Chapter 48:

Chapter 48. The Parting of Wings.

The House in the Woods. Part 1


Where Winter Holds Her Own

She was still trembling.
Even as Ydoc cradled her, Vexira—once bold, once viciously proud—
was now no more than a fragile girl, her voice shrunk to a whisper.

“Froosta…”

“Take me home.”

The words were barely shaped.
More breath than sound.
Like the whimper of a lost child in snow.

Froosta had stepped forward without thinking,
already fishing into his cloak for bandages—
but at those words…
he froze.

His eyes met hers.
Then flicked toward Ydoc.
Then down… to the broken stone. The dust.

And something inside him shivered.

“O-oh… um…”
His breath left his lips in a small white puff. “That… that means I won’t…”

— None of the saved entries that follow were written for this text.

-- ==== Sys2Proof/Machine/State.lean ====
section
/-! DEFINITION. Sys2Proof/Machine/State.lean: the whole state of one engine (R20), its command and response channels
(R80, R81), the reasons a step can stop, and the state after hardware reset (R51, R241). Plain data throughout. -/

namespace Sys2Proof.Machine

/-- One storage array: an address space of its own whose cells hold values of one type (R60), written cell by cell (R63).
`fill` is what every cell was created with at `INIT` and what an unlisted cell reads as; `cells` lists the others, in
rising order of index. The canonical form is `Memory.wf` (Machine/Ops.lean). -/
structure Memory (α : Type) where
  fill : α
  cells : List (Nat × α)
deriving DecidableEq, Repr

/-- The strategy state of Gshare: `GHR` (R27) and `G_TABLE`, `2^G` counters (R30). -/
structure GshareState where
  ghr : History
  table : Memory Counter
deriving DecidableEq, Repr

/-- The strategy state of Tournament: `GHR` (R27), `T_GLOBAL` (R31), `T_LOCAL` (R32), `T_LHIST` (R28) and `T_CHOICE`
(R33). -/
structure TournamentState where
  ghr : History
  globalTable : Memory Counter
  localTable : Memory Counter
  localHist : Memory History
  choice : Memory Counter
deriving DecidableEq, Repr

/-- One way of a tagged cache: `Y_TAG[c][w]` and `Y_CTR[c][w]`, one cell per set (R35). There is no valid bit. -/
structure Way where
  tag : Memory Tag
  ctr : Memory Counter
deriving DecidableEq, Repr

/-- One tagged cache: two ways and `Y_LRU[c]`, one bit per set (R35). -/
structure Cache where
  way0 : Way
  way1 : Way
  lru : Memory WayNo
deriving DecidableEq, Repr

/-- The strategy state of Custom: `GHR` (R27), `Y_CHOICE` (R34), and the two caches `TC` and `NC` (R35). -/
structure CustomState where
  ghr : History
  choice : Memory Counter
  tc : Cache
  nc : Cache
deriving DecidableEq, Repr

/-- `MODE` together with `STRAT` and the strategy state: one constructor per mode and strategy, as R20 asks, so that no
rule can read a table the active strategy does not own. `MODE` and `STRAT` are read off it by `Engine.mode` and
`Engine.strat` (Machine/Ops.lean). -/
inductive Engine where
  /-- `MODE = UNINIT`: no strategy state exists (R52); `strat` is what the 2-bit register `STRAT` still holds, which no
  command can observe (R51). -/
  | uninit (strat : BitVec 2)
  /-- `MODE = READY`, `STRAT = STATIC`: no strategy state (R37). -/
  | static
  /-- `MODE = READY`, `STRAT = GSHARE`. -/
  | gshare (e : GshareState)
  /-- `MODE = READY`, `STRAT = TOURNAMENT`. -/
  | tournament (e : TournamentState)
  /-- `MODE = READY`, `STRAT = CUSTOM`. -/
  | custom (e : CustomState)
deriving DecidableEq, Repr

/-- The two values of `MODE` (R21). -/
inductive Mode where
  | uninit
  | ready
deriving DecidableEq, Repr

/-- The two tagged caches (R35). -/
inductive CacheName where
  | tc
  | nc
deriving DecidableEq, Repr

/-- The storage arrays, by name: the spaces of R60, one of which a diagnostic record names (R90). -/
inductive TableName where
  | gTable
  | tGlobal
  | tLocal
  | tLhist
  | tChoice
  | yChoice
  | yTag (cache : CacheName) (way : WayNo)
  | yCtr (cache : CacheName) (way : WayNo)
  | yLru (cache : CacheName)
deriving DecidableEq, Repr

/-- The diagnostic record of an invariant violation: offending value, table and index (R90). -/
structure DiagRecord where
  value : Counter
  table : TableName
  index : Nat
deriving DecidableEq, Repr

/-- What the host does at the engine's inputs, in the order it does it (R80, R81). -/
inductive HostInput where
  /-- `cmd_valid = 1` with this word on `cmd`. -/
  | command (w : CmdWord)
  /-- `rst_n` low: hardware reset (R51). `inFlight` is the command, if any, that had been accepted and not yet
  answered: it is abandoned without a response (R240). -/
  | hardwareReset (inFlight : Option CmdWord)
deriving DecidableEq, Repr

/-- The engine's own faults that end a command with a status other than `OK` (R210). They are responses: the machine
goes on. -/
inductive EngineFault where
  | configurationError
  | protocolError
  | illegalCommand
deriving DecidableEq, Repr

/-- The `status` codes of a response (R88). -/
inductive Status where
  | ok
  | configError
  | protocolError
  | illegalCommand
deriving DecidableEq, Repr

/-- The whole state. -/
structure State where
  /-- The implementation parameters (R9), constant for one machine: the MODEL's way to let a claim quantify over them. -/
  cfg : Config
  /-- `MODE`, `STRAT` and the strategy state (R20 to R22, R27 to R35). -/
  engine : Engine
  /-- The registers `G`, `L`, `C`, `K`, `T` (R23). -/
  widths : Widths
  /-- The command channel: what the host will present, oldest first (R80). -/
  inputs : List HostInput
  /-- `cmd_ready` (R80, R81). -/
  cmdReady : Bool
  /-- `rsp_valid` and `rsp`: `some word` while `rsp_valid = 1` (R80, R88). -/
  rsp : Option RspWord
  /-- The diagnostic records emitted with that response (R90). -/
  diagRecords : List DiagRecord
  /-- The MODEL's counter of free values taken so far (assumption 6). -/
  freeCount : Nat
deriving DecidableEq, Repr

/-- Why a step stops. Neither reason is reachable from reset: `INIT` admits no such width (R61, R212). -/
inductive Fault where
  /-- Raised by `PREDICT` and `TRAIN` in a state whose active strategy reads a width above that of the `pc`, of the
  cache key (32) or of the history register (`HIST_W`) it is applied to: `lowerBits` has no meaning there (R120, spec/93
  U1). Safe: the model stops where the spec gives no result. -/
  | widthOutOfRange
  /-- Raised by `PREDICT` and `TRAIN` in a Tournament state with `L > G`: an `L`-bit index can name a cell that
  `T_CHOICE`, of `2^G` cells, does not have (R33, R61). Safe: no such cell exists. -/
  | choiceIndexOutOfRange
deriving DecidableEq, Repr

/-- Why an instruction is not run. -/
inductive Refusal where
  /-- Raised by `exec` for an instruction that has no meaning yet; no arm raises it now. Safe. -/
  | notModelled (mnemonic : String)
deriving DecidableEq, Repr

/-- The machine right after power-on: `MODE = UNINIT` (R51), `cmd_ready = 1`, `rsp_valid = 0` (R241), nothing
presented. `STRAT` and the five widths, which R51 leaves unspecified, are 0 (DESIGN CHOICE, assumption 4); `freeCount`
starts at 0 (DESIGN CHOICE, assumption 6); the parameters are the spec's (R50). -/
def State.reset : State where
  cfg := Config.spec
  engine := .uninit 0#2
  widths := { g := 0#6, l := 0#6, c := 0#6, k := 0#6, t := 0#6 }
  inputs := []
  cmdReady := true
  rsp := none
  diagRecords := []
  freeCount := 0

end Sys2Proof.Machine
end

He didn’t finish the sentence.
But his eyes spoke it:

I won’t get to go to the party with you.
I might not see you again.

The Divide could be unkind.
Paths split.
Days passed differently between realms.
Some promises drifted like pollen—sweet, forgotten, impossible to catch again.

But Froosta’s kindness was bottomless.

And in the end, his heart chose sorrow over selfishness.

“Ydoc…” he said gently, turning his face up to him.
“Get a Druid to help you reach the party, okay? They know the safe ways. I—um. I’ll get her home.”

He stepped forward again, brushing a bit of Vexira’s silver-dappled hair back from her wound.
His fingers, gloved in soft white furs, worked quickly and quietly to bandage her.
One side of her face was wrapped in cool cloth.
The other still clung to faint traces of tears.

Froosta offered her a small smile.

“The Spring will still be waiting when you’re ready…”

And with a slow, deliberate movement,
he hoisted her up—an arm around her waist, supporting her,
half-dragging, half-carrying.

She leaned into him, dazed.

They walked away without fanfare.
No grand departure.
No trumpet of fate.
Just the sound of snow crunching softly beneath their feet—
as Froosta led her away into the quiet of the Winter Realm.

Ydoc stood in the circle alone.

The Divide had gone still again.
The stones hummed low, distant.

He exhaled.

His long black coat—once dry and crisp—was now streaked in silver dew,
the marks of Vexira’s grief and Froosta’s worry.
He didn’t brush them off.

Instead… he simply sat down.
There, by the shattered stone.
Among the moss and fragments of what could have been.
....
      He tried to speak.

Something small—just a word, just good‑bye.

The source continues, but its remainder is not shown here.